For faster io operations in c++ because cin and cout are slower than scanf and printf.
@@techdose4uok understood thanks
Why do we need line 24? I dont quite understand that since we already declared that on line 20. Thanks!
Hi I have emailed you a problem. Can you please make a video for that. Thank you :)
This approach is not completely correct as if it's a big tree then at same height many elements will be there where their parents are different but they are not cousin
do you use external mic to record your videos?
So good explanation!!!! thanks!!!!!!
Thanks :)
Hii brother, can you reveiw my code, i have taken path for both of assumed cousins, if the vector size is not equal then their height(depth) is not same then false, otherwise if true then check their parents that would probably on just next element of vector(ans[1]) if their parents are different then they are cousins and true, otherwise false bcoz they are siblings. Thanks in advance. BEGINNER HERE.
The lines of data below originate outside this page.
/-- V-M2. -/
theorem test_movToReg : regs (after (running 8192 [0x00#8, 0x01#8, 0xFF#8, 0xFF#8] 1#16 2#16)) = (1, 65535, 4) := by decide
/-- V-M11. -/
theorem test_movToReg_invalid : let t := after (running 8192 [0x00#8, 0x02#8, 0x05#8, 0x00#8] 7#16 8#16)
    regs t = (7, 8, 4) ∧ statuses t = [.failed .invalidRegister] ∧ t.runState = .idle := by decide
/-- V-M5: the highest usable address. -/
theorem test_movToRam : let t := after (running 8192 [0x01#8, 0xFE#8, 0x1F#8, 0x01#8] 0#16 0x1234#16)
    t.byteAt 8190 = 0x34#8 ∧ t.byteAt 8191 = 0x12#8 ∧ regs t = (0, 0x1234, 4) ∧ t.runState = .running := by decide
/-- V-M6: no partial write. -/
theorem test_movToRam_lastCell : let t := after (running 8192 [0x01#8, 0xFF#8, 0x1F#8, 0x00#8] 0x1234#16)
    t.byteAt 8191 = 0x00#8 ∧ regs t = (0x1234, 0, 4) ∧ statuses t = [.failed .outOfBounds] := by decide
/-- V-M9: the instruction's own first bytes. -/
theorem test_movFromRam : regs (after (running 8192 [0x02#8, 0x00#8, 0x00#8, 0x00#8] 7#16)) = (2, 0, 4) := by decide
/-- V-M10. -/
theorem test_movFromRam_lastCell : let t := after (running 8192 [0x02#8, 0x00#8, 0xFF#8, 0x1F#8] 7#16)
    regs t = (7, 0, 4) ∧ statuses t = [.failed .outOfBounds] := by decide
/-- V-S2, the second Dumpreg. -/
theorem test_dumpreg : let t := after (running 8192 [0x03#8, 0x03#8, 0x08#8] 1#16 2#16 1#16)
    t.out = [⟨1#16, 2#16, 2#16⟩] ∧ regs t = (1, 2, 2) := by decide
/-- V-A2: the destination is the high nibble. -/
theorem test_add : regs (after (running 8192 [0x04#8, 0x10#8] 5#16 3#16)) = (5, 8, 2) := by decide
/-- V-A3: both operands are the destination, and the sum wraps. -/
theorem test_add_same_wraps : regs (after (running 8192 [0x04#8, 0x00#8] 0x8000#16)) = (0, 0, 2) := by decide
/-- V-A4. -/
theorem test_sub : regs (after (running 8192 [0x05#8, 0x10#8] 5#16 3#16)) = (5, 65534, 2) := by decide
/-- V-A9, of Sub: the source nibble is checked too. -/
theorem test_sub_invalid : let t := after (running 8192 [0x05#8, 0x12#8] 1#16 2#16)
    regs t = (1, 2, 2) ∧ statuses t = [.failed .invalidRegister] := by decide
/-- V-A5. -/
theorem test_inc_wraps : regs (after (running 8192 [0x06#8, 0x00#8] 65535#16)) = (0, 0, 2) := by decide
/-- V-A10. -/
theorem test_inc_invalid : let t := after (running 8192 [0x06#8, 0x02#8] 1#16)
    regs t = (1, 0, 2) ∧ statuses t = [.failed .invalidRegister] := by decide
/-- V-A6. -/
theorem test_dec_wraps : regs (after (running 8192 [0x07#8, 0x01#8])) = (0, 65535, 2) := by decide
/-- V-A11: all eight bits of the register byte count. -/
theorem test_dec_invalid : let t := after (running 8192 [0x07#8, 0x80#8] 1#16)
    regs t = (1, 0, 2) ∧ statuses t = [.failed .invalidRegister] := by decide
/-- V-S3. -/
theorem test_ret : let t := after (running 8192 [0x08#8] 4#16 5#16)
    regs t = (4, 5, 0) ∧ statuses t = [.ok] ∧ t.runState = .idle := by decide
/-- V-S5: Ret in the last cell. -/
theorem test_ret_lastCell : let t := after (running 5 [0x00#8, 0x00#8, 0xAA#8, 0xAA#8, 0x08#8] 0xAAAA#16 0#16 4#16)
    regs t = (0xAAAA, 0, 0) ∧ statuses t = [.ok] := by decide
/-- V-D3 and the fetch failures of V-M15 to V-M18, V-A12 and V-S6: IP at the first byte or word not consumed. -/
theorem test_fetch_failures :
    regs (after (running 8192 [0x06#8, 0x00#8, 0x0A#8] 1#16 0#16 2#16)) = (1, 0, 3) ∧
    regs (after (running 6 [0x00#8, 0x00#8, 0xAA#8, 0xAA#8, 0x00#8, 0x01#8] 0xAAAA#16 0#16 4#16)) = (0xAAAA, 0, 6) ∧
    regs (after (running 7 [0x00#8, 0x00#8, 0xAA#8, 0xAA#8, 0x00#8, 0x01#8, 0xFF#8] 0#16 0#16 4#16)) = (0, 0, 6) ∧
    regs (after (running 7 [0x00#8, 0x00#8, 0xAA#8, 0xAA#8, 0x01#8, 0x10#8, 0x00#8] 0#16 0#16 4#16)) = (0, 0, 7) ∧
    regs (after (running 6 [0x00#8, 0x00#8, 0xAA#8, 0xAA#8, 0x01#8, 0x10#8] 0#16 0#16 4#16)) = (0, 0, 5) ∧
    regs (after (running 5 [0x00#8, 0x00#8, 0xAA#8, 0xAA#8, 0x04#8] 0#16 0#16 4#16)) = (0, 0, 5) ∧
    regs (after (running 5 [] 0#16 0#16 5#16)) = (0, 0, 5) := by decide

/-! ## Host commands -/

/-- V-E3: the bytes and the cursor of an encoder write. -/
theorem test_writeAdd : let t := after (serving 8192 (.writeAdd 0x01#8 0x00#8) [] 0#16 0#16 8#16)
    t.byteAt 8 = 0x04#8 ∧ t.byteAt 9 = 0x10#8 ∧ t.ip = 10#16 ∧ statuses t = [.ok] := by decide
/-- V-E5: the last two cells. -/
theorem test_writeInc_lastCells : let t := after (serving 8192 (.writeInc 0x00#8) [] 0#16 0#16 8190#16)
    t.byteAt 8190 = 0x06#8 ∧ t.ip = 8192#16 ∧ statuses t = [.ok] := by decide
/-- V-E4, V-E6, V-E8: nothing is written, the cursor stays, the register error comes first. -/
theorem test_encoder_failures :
    (after (serving 8192 (.writeMovToReg 0x00#8 1#16) [] 0#16 0#16 8190#16)).replies = [⟨.failed .outOfBounds, .nothing⟩] ∧
    (after (serving 8192 (.writeMovToReg 0x00#8 1#16) [] 0#16 0#16 8190#16)).mem = [] ∧
    regs (after (serving 8192 .writeRet [] 0#16 0#16 8192#16)) = (0, 0, 8192) ∧
    (after (serving 8192 (.writeAdd 0x00#8 0x07#8) [] 0#16 0#16 8191#16)).replies = [⟨.failed .invalidRegister, .nothing⟩] := by
  decide
/-- V-H1. -/
theorem test_reset_command : let t := after (serving 8192 .reset [0x00#8, 0x00#8, 0x05#8] 8#16 3#16 11#16)
    t.mem = [] ∧ regs t = (0, 0, 0) ∧ statuses t = [.ok] := by decide
/-- V-H2: `run` clears no register. -/
theorem test_run : let t := after (serving 8192 .run [0x08#8] 8#16 3#16 11#16)
    regs t = (8, 3, 0) ∧ t.runState = .running ∧ t.replies = [] := by decide
/-- S5 in a machine of four cells: `save` changes nothing. -/
theorem test_save : let t := after (serving 4 (.save none) [0x00#8, 0x00#8, 0x05#8] 8#16 3#16 2#16)
    t.replies = [⟨.ok, .bytes [0x00#8, 0x00#8, 0x05#8, 0x00#8]⟩] ∧ regs t = (8, 3, 2) := by decide
/-- S5, V-H7: `load` takes CAP bytes, ignores the surplus and zeroes the registers. -/
theorem test_load : let t := after (serving 3 (.load [0x00#8, 0x07#8, 0x00#8, 0x09#8]) [0xFF#8] 7#16 9#16 2#16)
    t.mem = [(1, 0x07#8)] ∧ regs t = (0, 0, 0) ∧ statuses t = [.ok] := by decide
/-- V-H6. -/
theorem test_load_short : let t := after (serving 3 (.load [0x00#8, 0x07#8]) [] 7#16 9#16 2#16)
    regs t = (0, 0, 0) ∧ statuses t = [.failed .ioError] := by decide
/-- V-H3, V-H4, S2. -/
theorem test_register_port :
    (after (serving 8192 (.get 0x02#8))).replies = [⟨.failed .invalidRegister, .nothing⟩] ∧
    regs (after (serving 8192 (.increment 0x00#8) [] 65535#16)) = (0, 0, 0) ∧
    regs (after (serving 8192 (.set 0x01#8 65535#16) [] 4#16)) = (4, 65535, 0) ∧
    (after (serving 8192 (.get 0x01#8) [] 4#16 9#16)).replies = [⟨.ok, .word 9#16⟩] ∧
    (after (serving 8192 (.name 0x00#8))).replies = [⟨.ok, .text "a"⟩] := by decide
/-- V-H5, S3. -/
theorem test_memory_port :
    (after (serving 8192 (.readByte 8192))).replies = [⟨.failed .outOfBounds, .nothing⟩] ∧
    (after (serving 8192 (.writeWord 0 0x1234#16))).mem = [(0, 0x34#8), (1, 0x12#8)] ∧
    (after (serving 8192 (.readWord 0) [0x34#8, 0x12#8])).replies = [⟨.ok, .word 0x1234#16⟩] ∧
    (after (serving 8192 (.writeWord 8191 1#16))).mem = [] := by decide

/-! ## Fetching, tracing, rendering -/

/-- A table word placed at reset runs as the first instruction (V-M2's bytes). -/
theorem test_withFetchWord :
    regs (after (State.reset.withFetchWord 32 0xFFFF0100)) = (0, 65535, 4) := by decide
/-- P2: the record of `mov_from_ram b, [256]`, the third of its run, and its line (S9's pattern). -/
theorem test_trace : let s := running 8192 [0x02#8, 0x01#8, 0x00#8, 0x01#8]
    let t := after { s with cfg := { s.cfg with dbgEn := true }, icount := 2 }
    t.trace = [⟨2, 0x02#8, [.reg 0x01#8, .addr 256#16]⟩] ∧ t.icount = 3 ∧
    t.trace.map (TraceRecord.line ", ") = ["debug [02]: mov_from_ram b, [256]"] := by decide
/-- S9 and decision D21. -/
theorem test_trace_lines : TraceRecord.line ", " ⟨0, 0x00#8, [.reg 0x00#8, .imm 5#16]⟩ = "debug [00]: mov_to_reg a, 5" ∧
    TraceRecord.line ", " ⟨3, 0x08#8, []⟩ = "debug [03]: ret" ∧ lineLabel 100 = "100" := by decide
/-- P2's Dumpreg text (S10). -/
theorem test_dumpreg_lines :
    OutRecord.lines ⟨48879#16, 48880#16, 15#16⟩ = ["a: 48879", "b: 48880", "ip: 15"] := by decide
/-- Decision D4's numbers. -/
theorem test_status_codes : [Status.ok, .failed .outOfBounds, .failed .invalidRegister, .failed .unknownOpcode,
    .failed .ioError].map Status.code = [0, 1, 2, 3, 4] := by decide
theorem test_mnemonics : [Command.writeAdd 0x00#8 0x00#8, .load [], .get 0x00#8].map Command.mnemonic =
    [some "add", some "load", none] := by decide
/-- CAP outside its range stops the machine (log 3). -/
theorem test_capacity : step (running 0 []) = .fault .capacityOutOfRange ∧
    step (running 65536 []) = .fault .capacityOutOfRange := ⟨rfl, rfl⟩

/-! ## Witnesses: the hypotheses of every statement are met, each clause at the edge of its range -/

theorem inv_iff (s : State) : s.Inv ↔ s.cfg.WF ∧ Memory.wf s.mem ∧ Memory.within s.cfg.cap s.mem ∧
    s.ip.toNat ≤ s.cfg.cap ∧ s.runState ≠ .halted :=
  ⟨fun h => ⟨h.cap, h.mem, h.within, h.ip, h.run⟩, fun ⟨h1, h2, h3, h4, h5⟩ => ⟨h1, h2, h3, h4, h5⟩⟩

theorem witness_EncodedInstructionDecodesToItself :
    ((running 3 [0x04#8, 0x10#8]).Inv ∧ (running 3 [0x04#8, 0x10#8]).runState = .running ∧
      encode (.add 0x1#4 0x0#4) <+: (running 3 [0x04#8, 0x10#8]).bytesAtIp) ∧
    (State.reset.cfg.WF ∧ (8191#16).toNat = State.reset.cfg.cap - 1) ∧
    ((running 1 []).cfg.WF ∧ (0#16).toNat = (running 1 []).cfg.cap - 1) ∧
    ((running 65535 []).cfg.WF ∧ (65534#16).toNat = (running 65535 []).cfg.cap - 1) := by
  simp only [inv_iff]; decide

theorem witness_DecodedBytesAreTheEncoding : decode [0x05#8, 0x23#8, 0x08#8] = .instr (.sub 0x2#4 0x3#4) [0x08#8] := by decide

theorem witness_DecoderStopsOnlyForTwoReasons : decode [0x09#8] = .stop .unknownOpcode [] ∧
    decode [0xFF#8, 0x00#8] = .stop .unknownOpcode [0x00#8] ∧ decode [] = .stop .missingByte [] ∧
    decode [0x00#8, 0x00#8, 0x07#8] = .stop .missingByte [0x07#8] := by decide

theorem witness_OpcodeByteSelectsInstruction : 9 ≤ (0x09#8).toNat ∧ 9 ≤ (0xFF#8).toNat := by decide

theorem witness_WordOperandsAreLittleEndian : State.reset.Inv ∧ (8190#16).toNat + 2 ≤ State.reset.cfg.cap ∧
    State.reset.cfg.cap < (8191#16).toNat + 2 ∧ State.reset.cfg.cap < (65535#16).toNat + 2 := by
  simp only [inv_iff]; decide

theorem witness_ByteAccessPrimitives : Memory.wf [(7, 0x01#8)] ∧ 8 ≤ 8 ∧ 7 < 8 := by decide

theorem witness_WordAccessPrimitives : Memory.wf [(7, 0x01#8)] ∧ 8 < 7 + 2 ∧ 1 < 0 + 2 ∧ 6 + 2 ≤ 8 := by decide

theorem witness_ReadAfterWriteLaws : Memory.wf [(7, 0x01#8)] ∧
    Memory.writeWord 8 [(7, 0x01#8)] 6 0x0200#16 = .ok [(7, 0x02#8)] ∧
    Memory.writeByte 8 [(7, 0x01#8)] 7 0x00#8 = .ok [] := ⟨by decide, rfl, rfl⟩

theorem witness_MixedWidthAccessSeesTheCells : Memory.wf [(7, 0x01#8)] ∧
    Memory.writeWord 8 [(7, 0x01#8)] 5 0x0203#16 = .ok [(5, 0x03#8), (6, 0x02#8), (7, 0x01#8)] ∧ 5 + 3 ≤ 8 ∧
    Memory.writeByte 8 [(7, 0x01#8)] 6 0x05#8 = .ok [(6, 0x05#8), (7, 0x01#8)] ∧
    Memory.writeByte 8 [(6, 0x05#8), (7, 0x01#8)] (6 + 1) 0x06#8 = .ok [(6, 0x05#8), (7, 0x06#8)] :=
  ⟨by decide, rfl, by decide, rfl, rfl⟩

theorem witness_ClearAndAsBytesActOnTheWholeArray : 0 < 1 ∧ 8191 < 8192 := by decide

theorem witness_CanonicalMemoriesThatReadAlikeAreEqual : Memory.wf [(7, 0x01#8)] ∧
    ∀ a, Memory.get [(7, 0x01#8)] a = Memory.get [(7, 0x01#8)] a := ⟨by decide, fun _ => rfl⟩

theorem witness_StepRunsTheDecodedInstruction : (running 2 [0x06#8, 0x01#8]).Inv ∧
    (running 2 [0x06#8, 0x01#8]).runState = .running ∧
    decode (running 2 [0x06#8, 0x01#8]).bytesAtIp = .instr (.inc 0x01#8) [] := by
  simp only [inv_iff]; decide

theorem witness_StepAbortsWhereDecodingStops : ((running 3 [0x00#8, 0x01#8, 0x09#8]).Inv ∧
    (running 3 [0x00#8, 0x01#8, 0x09#8]).runState = .running ∧
    decode (running 3 [0x00#8, 0x01#8, 0x09#8]).bytesAtIp = .stop .missingByte [0x09#8]) ∧
    ((running 1 [0x09#8]).Inv ∧ decode (running 1 [0x09#8]).bytesAtIp = .stop .unknownOpcode []) := by
  simp only [inv_iff]; decide

theorem witness_UnknownOpcodeAbortsAndNothingElseRaisesIt :
    AtOpcode (running 1 [0x09#8]) 0x09#8 ∧ AtOpcode (running 1 [0xFF#8]) 0xFF#8 ∧ 0x09 ≤ (0x09#8).toNat ∧
    ∃ t, step (running 1 [0x09#8]) = .next t ∧
      t.replies = (running 1 [0x09#8]).replies ++ [⟨.failed .unknownOpcode, .nothing⟩] := by
  refine ⟨?_, ?_, by decide, _, rfl, rfl⟩ <;> simp only [AtOpcode, inv_iff] <;> decide

theorem witness_IpPointsPastTheInstruction : ((running 2 [0x06#8, 0x01#8]).Inv ∧
    decode (running 2 [0x06#8, 0x01#8]).bytesAtIp = .instr (.inc 0x01#8) [] ∧
    ∃ t, step (running 2 [0x06#8, 0x01#8]) = .next t ∧ t.runState = .running) ∧
    (running 1 [0x08#8]).Inv ∧ decode (running 1 [0x08#8]).bytesAtIp = .instr .ret [] ∧
    ∃ t, step (running 1 [0x08#8]) = .next t := by
  simp only [inv_iff]
  exact ⟨⟨by decide, by decide, _, rfl, rfl⟩, by decide, by decide, _, rfl⟩

theorem witness_MovToRegStepOutcomes :
    (AtOpcode (running 1 [0x00#8]) 0x00#8 ∧ 1 ≤ 0 + 1) ∧
    (AtOpcode (running 2 [0x00#8, 0x01#8]) 0x00#8 ∧ 0 + 1 < 2) ∧ (AtOpcode (running 3 [0x00#8]) 0x00#8 ∧ 3 < 0 + 4) ∧
    (AtOpcode (running 4 [0x00#8, 0x02#8]) 0x00#8 ∧ 0 + 4 ≤ 4 ∧
      2 ≤ ((running 4 [0x00#8, 0x02#8]).byteAt (0 + 1)).toNat) ∧
    (AtOpcode (running 4 [0x00#8, 0x01#8]) 0x00#8 ∧ (running 4 [0x00#8, 0x01#8]).byteAt (0 + 1) = codeOf .B ∧
      (running 4 [0x00#8]).byteAt (0 + 1) = codeOf .A) := by
  repeat' apply And.intro
  all_goals first | decide | (simp only [inv_iff]; decide)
vector * rootToNodePath(TreeNode* root, int s) {
if(root == NULL) {
return NULL;
}
if(root -> val == s) {
vector *ans = new vector();
ans -> push_back(root -> val);
return ans;
}
vector *leftAns = rootToNodePath(root -> left, s);
if(leftAns != NULL) {
leftAns -> push_back(root -> val);
return leftAns;
}
vector *rightAns = rootToNodePath(root -> right, s);
if(rightAns != NULL) {
rightAns -> push_back(root -> val);
return rightAns;
}
return NULL;
}
class Solution {
public:
bool isCousins(TreeNode* root, int x, int y) {
vector *xPath = rootToNodePath(root, x);
vector *yPath = rootToNodePath(root, y);
if(xPath -> size() == yPath -> size()) {
return xPath -> at(1) != yPath -> at(1);
} else {
delete xPath;
delete yPath;
return false;
}
}
};
isnt this a question of BFS?
BFS=Level Order Traversal in trees
Doesn't matter if it is of BFS. If you can solve with any technique it's okay.